Work to be completed: Retype, without alteration, each line from the line containing "05 R97). -/" to the final line of the records.

(Dataset extract begins)

-- ==== Sys2Proof/Word.lean ====
section
/-! DEFINITION. The word types of Decras (spec 00 R3, R4; 05 R97). -/

namespace Sys2Proof

/-- A 64-bit scalar register or control register (05 R97, R98). -/
abbrev Word := BitVec 64

/-- One byte of memory (00 R4). -/
abbrev Byte := BitVec 8

/-- One 32-bit word of text (09 R182). -/
abbrev TextWord := BitVec 32

/-- A five-bit register field (09 R187). -/
abbrev RegField := BitVec 5

end Sys2Proof
end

(Dataset extract ends)

Answer:
/-! DEFINITION. The word types of Decras (spec 00 R3, R4; 05 R97). -/

namespace Sys2Proof

/-- A 64-bit scalar register or control register (05 R97, R98). -/
abbrev Word := BitVec 64

/-- One byte of memory (00 R4). -/
abbrev Byte := BitVec 8

/-- One 32-bit word of text (09 R182). -/
abbrev TextWord := BitVec 32

/-- A five-bit register field (09 R187). -/
abbrev RegField := BitVec 5

end Sys2Proof
end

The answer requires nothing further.